I have a small issue I hope someone can help with.
On my Unraid device, I have Graylog setup as a Syslog server receiving data from numerous devices.
Graylog then passes this to Elasticsearch which is also where the data is stored.
The issue is I don’t want the Elasticsearch docker filling up with logs.
My QNAP can also function as a Syslog server so I would like to be able to have Graylog read the received log files on the QNAP which are stored in folders.
Is it possible to achieve this or any other solutions?
So what I understand is that you have Docker containers Graylog, Elasticsearch, & MongoDb, is this correct? Or is it just Elasticsearch?
As you stated below
Then I would look into the Elasticsearch file to reloate you indices as shown below
[root@graylog graylog-server]# cat /etc/elasticsearch/elasticsearch.yml | egrep -v "^\s*(#|$)"
cluster.name: graylog
path.data: /var/lib/elasticsearch <---THIS IS WHERE THE DATA IS LOCATED i.e "INDICES".

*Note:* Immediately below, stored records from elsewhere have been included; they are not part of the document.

/-- The step that resolves an INTERRUPTED compartment or orphan (R92). -/
def moveResolved (r : Report) : Move := if r.valveOpen then .await else closedMove r.settled

/-- The step of an armed compartment (R90 to R92). -/
def moveOf (c : Compartment) (r : Report) (cutOff : Bool) : Move :=
  match c.state with
  | .permitted => movePermitted r cutOff
  | .flowing => moveFlowing r cutOff
  | .stopping => moveStopping r c.deadline
  | .interrupted => moveResolved r
  | .planned | .done | .void => .keep

/-- A compartment is armed while it is PERMITTED, FLOWING, STOPPING or INTERRUPTED (R88). -/
def CompState.armed : CompState → Bool
  | .permitted | .flowing | .stopping | .interrupted => true
  | _ => false

/-- A compartment is active while it is PERMITTED, FLOWING or STOPPING (R88). -/
def CompState.active : CompState → Bool
  | .permitted | .flowing | .stopping => true
  | _ => false

/-- What one report makes of an accumulator set, and whether it found a cut-off (R89, steps 1 and 2). -/
structure Judged where
  acc : Acc
  cutOff : Bool
  deriving DecidableEq, Repr

/-- Steps 1 and 2 of a report: the increment, the net readout, and the checks CAPACITY and OVERPLAN
(R47, R89). -/
def judgeReport (points : List CorrPoint) (a : Acc) (planned capacity allowance : Nat) (r : Report) :
    Judged :=
  let inc := increment points a r.cumulative r.temp
  let read := inc.acc.afterNet
  let full := decide (10 * capacity ≤ inc.acc.G)
  let past := decide (planned + allowance < inc.acc.net)
  { acc := { read with flags := { read.flags with
      capacity := read.flags.capacity || full
      overplan := read.flags.overplan || past } }
    cutOff := full || past || inc.regression }

/-- GAP is set on a set whose interruption a report ends (R92, R102). -/
def Acc.withGap (a : Acc) : Acc := { a with flags := { a.flags with gap := true } }

/-! ### Reaching DONE (R96, R103) -/

/-- A compartment reaches DONE: VOID where G is 0; its arm is freed, its COMPARTMENT entry offered, and
the paper of a LOADED or HELD delivery rebuilt (R96). -/
def State.reachDone (s : State) (i : SlotNo) (index : Nat) : State :=
  match s.slot i with
  | none => s
  | some d =>
    match d.comp index with
    | none => s
    | some c =>
      let c' := { c.afterReadouts with
        state := if c.acc.G = 0 then .void else .done
        deadline := none
        arm := none }
      let freed := (s.updComp i index fun _ => c').freeArm c.arm
      let logged := match c.arm with
        | none => freed
        | some x =>
          freed.offer d.ref 0
            (.compartment x.bay x.arm index c.product c'.state c.acc.net c.acc.gross c.acc.average
              c'.acc.flags)
      if d.state = .loaded ∨ d.state = .held then logged.rebuild i else logged

/-- An orphan reaches DONE and is cleared: its LATE_QUANTITY entry is offered, then its arm is free
(R103). -/
def State.clearOrphan (s : State) (b : BayNo) (x : Arm) : State :=
  match s.arm b x with
  | .orphan o =>
    let a := o.acc.afterReadouts
    (s.offer o.ref 0
      (.lateQuantity b x o.index o.product a.net a.gross a.average a.flags)).setArm b x .free
  | _ => s

/-! ### Reports (R89 to R92, R98, R102) -/

/-- Make the move of a compartment (R90 to R92). -/
def State.moveComp (s : State) (b : BayNo) (x : Arm) (i : SlotNo) (index : Nat) : Move → State
  | .keep => s
  | .flow => s.updComp i index fun c =>
      { c with state := .flowing, deadline := some s.flowingDeadline }
  | .await => s.updComp i index fun c =>
      { c with state := .stopping, deadline := some s.stopDeadline }
  | .reopen => (s.updComp i index fun c =>
      { c with state := .stopping, deadline := some s.stopDeadline }).queueStop b x
  | .settle => s.updComp i index fun c =>
      { c with state := .stopping, deadline := some s.settleDeadline }
  | .finish => s.reachDone i index
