-- ==== Sys2Proof/Machine/Drivers.lean ====
section
/-! DEFINITION. The hours table's requests: DRIVER_REGISTER, DRIVER_REMOVE, DRIVER_READ, ARRIVE and
HOURS_QUERY (R108 to R114, R120). -/

namespace Sys2Proof.Machine

/-! ### Views -/

/-- The delivery to which a driver is bound: its slot and record (R107). -/
def State.boundDelivery (s : State) (x : Driver) : Option (SlotNo × Delivery) :=
  match x.bound with
  | none => none
  | some i => (s.slot i).map fun d => (i, d)

/-- The ring in index order, each slot with its validity; with time UNSET every slot is stale (R111). -/
def State.ringView (s : State) (x : Driver) : List (DayEntry × Bool) :=
  x.slots.map fun e => (e, s.time.any fun now => validOn (now / Config.daySeconds) e)

/-- DRIVER_READ's body (R111). -/
def State.driverView (s : State) (x : Driver) : DriverView where
  number := x.number
  expiry := x.expiry
  shiftStart := x.shiftStart
  ring := s.ringView x
  bound := (s.boundDelivery x).map fun y => (y.1, y.2.ref)
  owned := s.driverOwned x
  figures := s.time.map fun now =>
    (x.drivingOn (now / Config.daySeconds), x.rolling (now / Config.daySeconds), x.sinceShift now)

/-! ### DRIVER_REGISTER, DRIVER_REMOVE, DRIVER_READ -/

/-- DRIVER_REGISTER (R108). That the entry as it now stands is given as DRIVER_READ gives it, with its figures,
is the model's choice (log entry 24). -/
def State.driverRegister (s : State) (n day : Nat) : State × FrameBody :=
  if badDriver n then (s, .refused .badField)
  else
    match s.driver n with
    | some x =>
      if s.driverOwned x then (s, .retry .owned)
      else
        let renewed := { x with expiry := day }
        (s.updDriver n fun _ => renewed, .done (.registered (s.driverView renewed) false))
    | none =>
      if Config.driverEntries ≤ s.drivers.length then (s, .refused .tableFull)
      else
        let new := Driver.fresh n day
        ({ s with drivers := s.drivers ++ [new] }, .done (.registered (s.driverView new) true))

/-- DRIVER_REMOVE (R110). -/
def State.driverRemove (s : State) (n : Nat) : State × FrameBody :=
  if badDriver n then (s, .refused .badField)
  else
    match s.driver n with
    | none => (s, .refused .unknownDriver)
    | some x =>
      if s.driverOwned x then (s, .retry .owned)
      else if x.bound.isSome then (s, .refused .inUse)
      else ({ s with drivers := s.drivers.filter fun y => y.number != n }, .done .removed)

/-- DRIVER_READ (R111). -/
def State.driverRead (s : State) (n : Nat) : State × FrameBody :=
  if badDriver n then (s, .refused .badField)
  else
    match s.driver n with
    | none => (s, .refused .unknownDriver)
    | some x => (s, .done (.driver (s.driverView x)))

/-! ### ARRIVE -/

/-- A malformed declaration (R113). -/
def badDeclaration (y : Declaration) : Bool := !within 1 14 y.days.length

/-- BAD_FIELD of an ARRIVE (R112, check 1). -/
def badArrive (b : ArriveBody) : Bool :=
  b.ref == 0 || badDriver b.driver || b.declaration.any badDeclaration

/-- The driver entry after an accepted ARRIVE (R114, steps 1 and 2). -/
def Driver.arrive (x : Driver) (declaration : Option Declaration) (now : Nat) (i : SlotNo) : Driver :=
  let declared := match declaration with
    | none => x
    | some y => x.declare y now
  { declared with bound := some i }

/-- The DECLARATION entry's payload, `x` being the driver entry after the application (R114). -/
def declarationPayload (x : Driver) (y : Declaration) (now : Nat) : Payload :=
  let d := now / Config.daySeconds
  .declaration (x.shiftStart.getD 0) (now < y.restEnd) y.days.length (keptDays y d) (alteredDays y d)
    (x.drivingOn d) (x.rolling d)

/-- Offer the DECLARATION entry where a declaration was applied (R114, step 5). -/
def State.offerDeclaration (s : State) (ref : Nat) (x : Driver) (now : Nat) :
    Option Declaration → State
  | none => s
  | some y => s.offer ref 0 (declarationPayload x y now)

/-- The delivery record after an accepted ARRIVE (R114, steps 3 and 4). -/
def Delivery.arrive (d : Delivery) (driver now : Nat) : Delivery :=
  { d with driver := some driver, state := .arrived, arrival := some now }

/-- The effect and answer of an accepted ARRIVE (R114). -/
def State.acceptArrive (s : State) (b : ArriveBody) (now : Nat) (i : SlotNo) (d : Delivery)
    (x : Driver) : State × FrameBody :=
  let y := x.arrive b.declaration now i
  let day := now / Config.daySeconds
  let logged := (s.admitEntry d.ref 0
    (.arrive d.vehicle (y.shiftStart.getD 0) b.declaration.isSome)).offerDeclaration d.ref y now
      b.declaration
  ((logged.updDriver b.driver fun _ => y).setSlot i (some (d.arrive b.driver now)),
    .done (.arrived now (y.shiftStart.getD 0) (y.drivingOn day) (y.rolling day)
      ((y.sinceShift now).getD 0) (margins s.settings now y d.driving d.duty)))

/-- The checks 6 to 9 of ARRIVE (R112), for a BOOKED delivery that is not owned. -/
def arriveRefusal (d : Delivery) (b : ArriveBody) : Option Driver → Option RefuseReason
  | none => some .unknownDriver
  | some x =>
    if d.driver.any fun n => n != b.driver then some .driverMismatch
    else if x.bound.isSome then some .driverBusy
    else if x.shiftStart.isNone && b.declaration.isNone then some .needDeclaration
    else none

/-- ARRIVE (R112). -/
def State.announce (s : State) (b : ArriveBody) : State × FrameBody :=
  if badArrive b then (s, .refused .badField)
  else
    match s.time with
    | none => (s, .refused .noTime)
    | some now =>
      match s.find b.ref with
      | none => (s, .refused .noDelivery)
      | some (i, d) =>
        if s.owned d || (s.driver b.driver).any s.driverOwned then (s, .retry .owned)
        else if d.state ≠ .booked then (s, .refused .wrongState)
        else
          match arriveRefusal d b (s.driver b.driver) with
          | some r => (s, .refused r)
          | none =>
            match s.driver b.driver, s.log.requesterRefusal with
            | none, _ => (s, .refused .unknownDriver)
            | some _, some r => (s, r)
            | some x, none => s.acceptArrive b now i d x

/-! ### HOURS_QUERY -/

/-- HOURS_QUERY's answer for a registered driver (R120). -/
def State.hours (s : State) (x : Driver) (now : Nat) : DoneBody :=
  let day := now / Config.daySeconds
  match s.boundDelivery x with
  | none =>
    .hours (x.drivingOn day) (x.rolling day) (x.sinceShift now) none (margins s.settings now x 0 0)
      x.expiry (endorsed x.expiry day true)
  | some (_, d) =>
    .hours (x.drivingOn day) (x.rolling day) (x.sinceShift now) (some (d.ref, d.state))
      (margins s.settings now x d.driving d.duty) x.expiry (endorsed x.expiry day (s.dangerous d))

/-- HOURS_QUERY (R120). -/
def State.hoursQuery (s : State) (n : Nat) : State × FrameBody :=
  if badDriver n then (s, .refused .badField)
  else
    match s.time with
    | none => (s, .refused .noTime)
    | some now =>
      match s.driver n with
      | none => (s, .refused .unknownDriver)
      | some x => (s, .done (s.hours x now))

end Sys2Proof.Machine
end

path.logs: /var/log/elasticsearch
network.host: 10.200.6.70
http.port: 9200
action.auto_create_index: false
discovery.type: single-node
Graylog does not hold logs/messages its more like a Web UI in a way, MongoDb holds all metadata.
Example:
How to change the data path:
Double check to ensure you have a recent snapshot of all indices on the node
Temporarily stop shard relocation using:
curl -XPUT localhost:9200/_cluster/settings -d ‘{
“transient” : {
“cluster.routing.allocation.enable” : “none”
}
}’
Stop the Elasticsearch node.
Move the entire data directory to its new location.
Modify the path in elasticsearch.yml
Start the Elasticsearch node.
Please be extra careful when taking the above steps and make sure they fit your system, as misusing them can lead to loss of production data.
It is recommended to use RPM or Debian packages to avoid this, and other installation issues.
RPM and Debian packages by default store data separately from program files.